Now it’s a year later, and I want to tell you about the progress we have made. IBM today is stronger and more focused than it has been in years. The path we set for ourselves several years ago is yielding results — in terms of an improved competitive position, an enhanced capacity to innovate, and a greater ability to deliver results to our clients and to you, our owners.

Our task now comes down to execution. At a recent meeting with IBM’s senior leaders, I said that 2005 is the year of “small s and big E”: less focus on strategic development, maximum push on execution. This is the appropriate emphasis for our company today, because most of the major strategic pieces are now in place for IBM to become the leader of a rapidly changing information technology industry.

A good year I want to explain to you what we did last year to turn strategy and vision into results.
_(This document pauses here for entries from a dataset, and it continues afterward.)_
/-! advanceTime -/

@[simp] theorem advanceTime_busy (d : Nat) (s : State) : (advanceTime d s).busy = s.busy := rfl
@[simp] theorem advanceTime_done (d : Nat) (s : State) : (advanceTime d s).done = s.done := rfl
@[simp] theorem advanceTime_reject (d : Nat) (s : State) : (advanceTime d s).reject = s.reject := rfl
@[simp] theorem advanceTime_rxStatus (d : Nat) (s : State) : (advanceTime d s).rxStatus = s.rxStatus := rfl
@[simp] theorem advanceTime_delim (d : Nat) (s : State) : (advanceTime d s).delim = s.delim := rfl
@[simp] theorem advanceTime_placeholder (d : Nat) (s : State) : (advanceTime d s).placeholder = s.placeholder := rfl
@[simp] theorem advanceTime_drainEn (d : Nat) (s : State) : (advanceTime d s).drainEn = s.drainEn := rfl
@[simp] theorem advanceTime_timeoutMs (d : Nat) (s : State) : (advanceTime d s).timeoutMs = s.timeoutMs := rfl
@[simp] theorem advanceTime_settleMs (d : Nat) (s : State) : (advanceTime d s).settleMs = s.settleMs := rfl
@[simp] theorem advanceTime_crcResult (d : Nat) (s : State) : (advanceTime d s).crcResult = s.crcResult := rfl
@[simp] theorem advanceTime_bitmap (d : Nat) (s : State) : (advanceTime d s).bitmap = s.bitmap := rfl
@[simp] theorem advanceTime_rxCrc (d : Nat) (s : State) : (advanceTime d s).rxCrc = s.rxCrc := rfl
@[simp] theorem advanceTime_rxLen (d : Nat) (s : State) : (advanceTime d s).rxLen = s.rxLen := rfl
@[simp] theorem advanceTime_buf (d : Nat) (s : State) : (advanceTime d s).buf = s.buf := rfl
@[simp] theorem advanceTime_st (d : Nat) (s : State) : (advanceTime d s).st = s.st := rfl
@[simp] theorem advanceTime_opl (d : Nat) (s : State) : (advanceTime d s).opl = s.opl := rfl
@[simp] theorem advanceTime_lenl (d : Nat) (s : State) : (advanceTime d s).lenl = s.lenl := rfl
@[simp] theorem advanceTime_t0 (d : Nat) (s : State) : (advanceTime d s).t0 = s.t0 := rfl
@[simp] theorem advanceTime_txIdx (d : Nat) (s : State) : (advanceTime d s).txIdx = s.txIdx := rfl
@[simp] theorem advanceTime_hdrIdx (d : Nat) (s : State) : (advanceTime d s).hdrIdx = s.hdrIdx := rfl
@[simp] theorem advanceTime_drainLeft (d : Nat) (s : State) : (advanceTime d s).drainLeft = s.drainLeft := rfl
@[simp] theorem advanceTime_rxq (d : Nat) (s : State) : (advanceTime d s).rxq = s.rxq := rfl
@[simp] theorem advanceTime_txlog (d : Nat) (s : State) : (advanceTime d s).txlog = s.txlog := rfl
@[simp] theorem advanceTime_now (d : Nat) (s : State) : (advanceTime d s).now = s.now + BitVec.ofNat 32 d := rfl
@[simp] theorem advanceTime_sched (d : Nat) (s : State) : (advanceTime d s).sched = s.sched := rfl
@[simp] theorem advanceTime_hostReads (d : Nat) (s : State) : (advanceTime d s).hostReads = s.hostReads := rfl
@[simp] theorem advanceTime_resets (d : Nat) (s : State) : (advanceTime d s).resets = s.resets := rfl

/-! latchCommand -/

@[simp] theorem latchCommand_busy (op : CmdOp) (len : Len) (s : State) : (latchCommand op len s).busy = true := rfl
@[simp] theorem latchCommand_done (op : CmdOp) (len : Len) (s : State) : (latchCommand op len s).done = false := rfl
@[simp] theorem latchCommand_reject (op : CmdOp) (len : Len) (s : State) : (latchCommand op len s).reject = false := rfl
@[simp] theorem latchCommand_rxStatus (op : CmdOp) (len : Len) (s : State) : (latchCommand op len s).rxStatus = s.rxStatus := rfl
@[simp] theorem latchCommand_delim (op : CmdOp) (len : Len) (s : State) : (latchCommand op len s).delim = s.delim := rfl
@[simp] theorem latchCommand_placeholder (op : CmdOp) (len : Len) (s : State) : (latchCommand op len s).placeholder = s.placeholder := rfl
@[simp] theorem latchCommand_drainEn (op : CmdOp) (len : Len) (s : State) : (latchCommand op len s).drainEn = s.drainEn := rfl
@[simp] theorem latchCommand_timeoutMs (op : CmdOp) (len : Len) (s : State) : (latchCommand op len s).timeoutMs = s.timeoutMs := rfl
@[simp] theorem latchCommand_settleMs (op : CmdOp) (len : Len) (s : State) : (latchCommand op len s).settleMs = s.settleMs := rfl
@[simp] theorem latchCommand_crcResult (op : CmdOp) (len : Len) (s : State) : (latchCommand op len s).crcResult = s.crcResult := rfl
@[simp] theorem latchCommand_bitmap (op : CmdOp) (len : Len) (s : State) : (latchCommand op len s).bitmap = s.bitmap := rfl
@[simp] theorem latchCommand_rxCrc (op : CmdOp) (len : Len) (s : State) : (latchCommand op len s).rxCrc = s.rxCrc := rfl
@[simp] theorem latchCommand_rxLen (op : CmdOp) (len : Len) (s : State) : (latchCommand op len s).rxLen = s.rxLen := rfl
@[simp] theorem latchCommand_buf (op : CmdOp) (len : Len) (s : State) : (latchCommand op len s).buf = s.buf := rfl
@[simp] theorem latchCommand_st (op : CmdOp) (len : Len) (s : State) : (latchCommand op len s).st = firstState op := rfl
@[simp] theorem latchCommand_opl (op : CmdOp) (len : Len) (s : State) : (latchCommand op len s).opl = op.code := rfl
@[simp] theorem latchCommand_lenl (op : CmdOp) (len : Len) (s : State) : (latchCommand op len s).lenl = len := rfl
@[simp] theorem latchCommand_t0 (op : CmdOp) (len : Len) (s : State) : (latchCommand op len s).t0 = s.t0 := rfl
@[simp] theorem latchCommand_txIdx (op : CmdOp) (len : Len) (s : State) : (latchCommand op len s).txIdx = s.txIdx := rfl
@[simp] theorem latchCommand_hdrIdx (op : CmdOp) (len : Len) (s : State) : (latchCommand op len s).hdrIdx = s.hdrIdx := rfl
@[simp] theorem latchCommand_drainLeft (op : CmdOp) (len : Len) (s : State) : (latchCommand op len s).drainLeft = s.drainLeft := rfl
@[simp] theorem latchCommand_rxq (op : CmdOp) (len : Len) (s : State) : (latchCommand op len s).rxq = s.rxq := rfl
@[simp] theorem latchCommand_txlog (op : CmdOp) (len : Len) (s : State) : (latchCommand op len s).txlog = s.txlog := rfl
@[simp] theorem latchCommand_now (op : CmdOp) (len : Len) (s : State) : (latchCommand op len s).now = s.now := rfl
@[simp] theorem latchCommand_sched (op : CmdOp) (len : Len) (s : State) : (latchCommand op len s).sched = s.sched := rfl
@[simp] theorem latchCommand_hostReads (op : CmdOp) (len : Len) (s : State) : (latchCommand op len s).hostReads = s.hostReads := rfl
@[simp] theorem latchCommand_resets (op : CmdOp) (len : Len) (s : State) : (latchCommand op len s).resets = s.resets := rfl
Your company turned in another good year in 2004. We continued to execute our business plan effectively, producing share gains in key markets, increasing revenue and growing both earnings and earnings per share.

Our results from continuing operations saw record revenue of $96.3 billion, an increase of 8 percent; earnings of $8.4 billion, an increase of 11 percent; and diluted earnings per share of $4.94, an increase of 14 percent.

One of the strengths of our business model, from a financial point of view, is the amount of cash we generate. After committing $5.7 billion to R&D in 2004, we had $12.9 billion in cash available for investment and distribution to shareholders. Of that, $3.7 billion went for net capital expenditures and $1.7 billion for acquisitions that strengthened our capabilities.

We were able to return a record $8.3 billion to investors — $7.1 billion through share repurchase and $1.2 billion through dividends. We ended the year in a strong cash position, with $10.6 billion, including marketable securities. In 2004, our return on invested capital increased to 29 percent, excluding our Global Financing business and a one-time pension settlement charge.*

Samuel J. Palmisano Chairman, President and Chief Executive Officer

We were able to achieve these results because of our performance in the marketplace.

  • IBM Global Services is the leading IT services company in the world, with more than twice the revenue of our nearest rival. We are ranked number one in IT outsourcing, application management and e-business hosting. In 2004, Global Services revenue grew 8 percent to $46.2 billion, driven by continued growth in Strategic Outsourcing, as well as revenue increases in Integrated Technology Services and Business Consulting Services (led by strong growth in Business Transformation Outsourcing). Although signings and backlog declined in 2004, Global Services improved its rate of revenue growth in every quarter, excluding the benefit of currency, due to the improving yield of our backlog and current signings.

  • Our software revenue totaled $15.1 billion, an increase of 5 percent. We gained share in key segments and held our leading share position in middleware overall. WebSphere grew 14 percent, Rational 15 percent and Tivoli 15 percent.

  • We continue as number one in the world in servers, with zSeries, pSeries and xSeries each increasing its share position in 2004. IBM is the market leader in the super-hot category of blade servers, with revenue growing more than 150 percent for the year. Industry analyst IDC estimates that by 2008 one of every four servers will be a blade. We had challenging product transitions in storage systems and iSeries, which hurt us. Personal computer revenue growth was strong for the year. Technology OEM growth was good, and we continue to see yield improvements in our semiconductor operation. Overall, our hardware revenue was $31.2 billion, an increase of 10 percent.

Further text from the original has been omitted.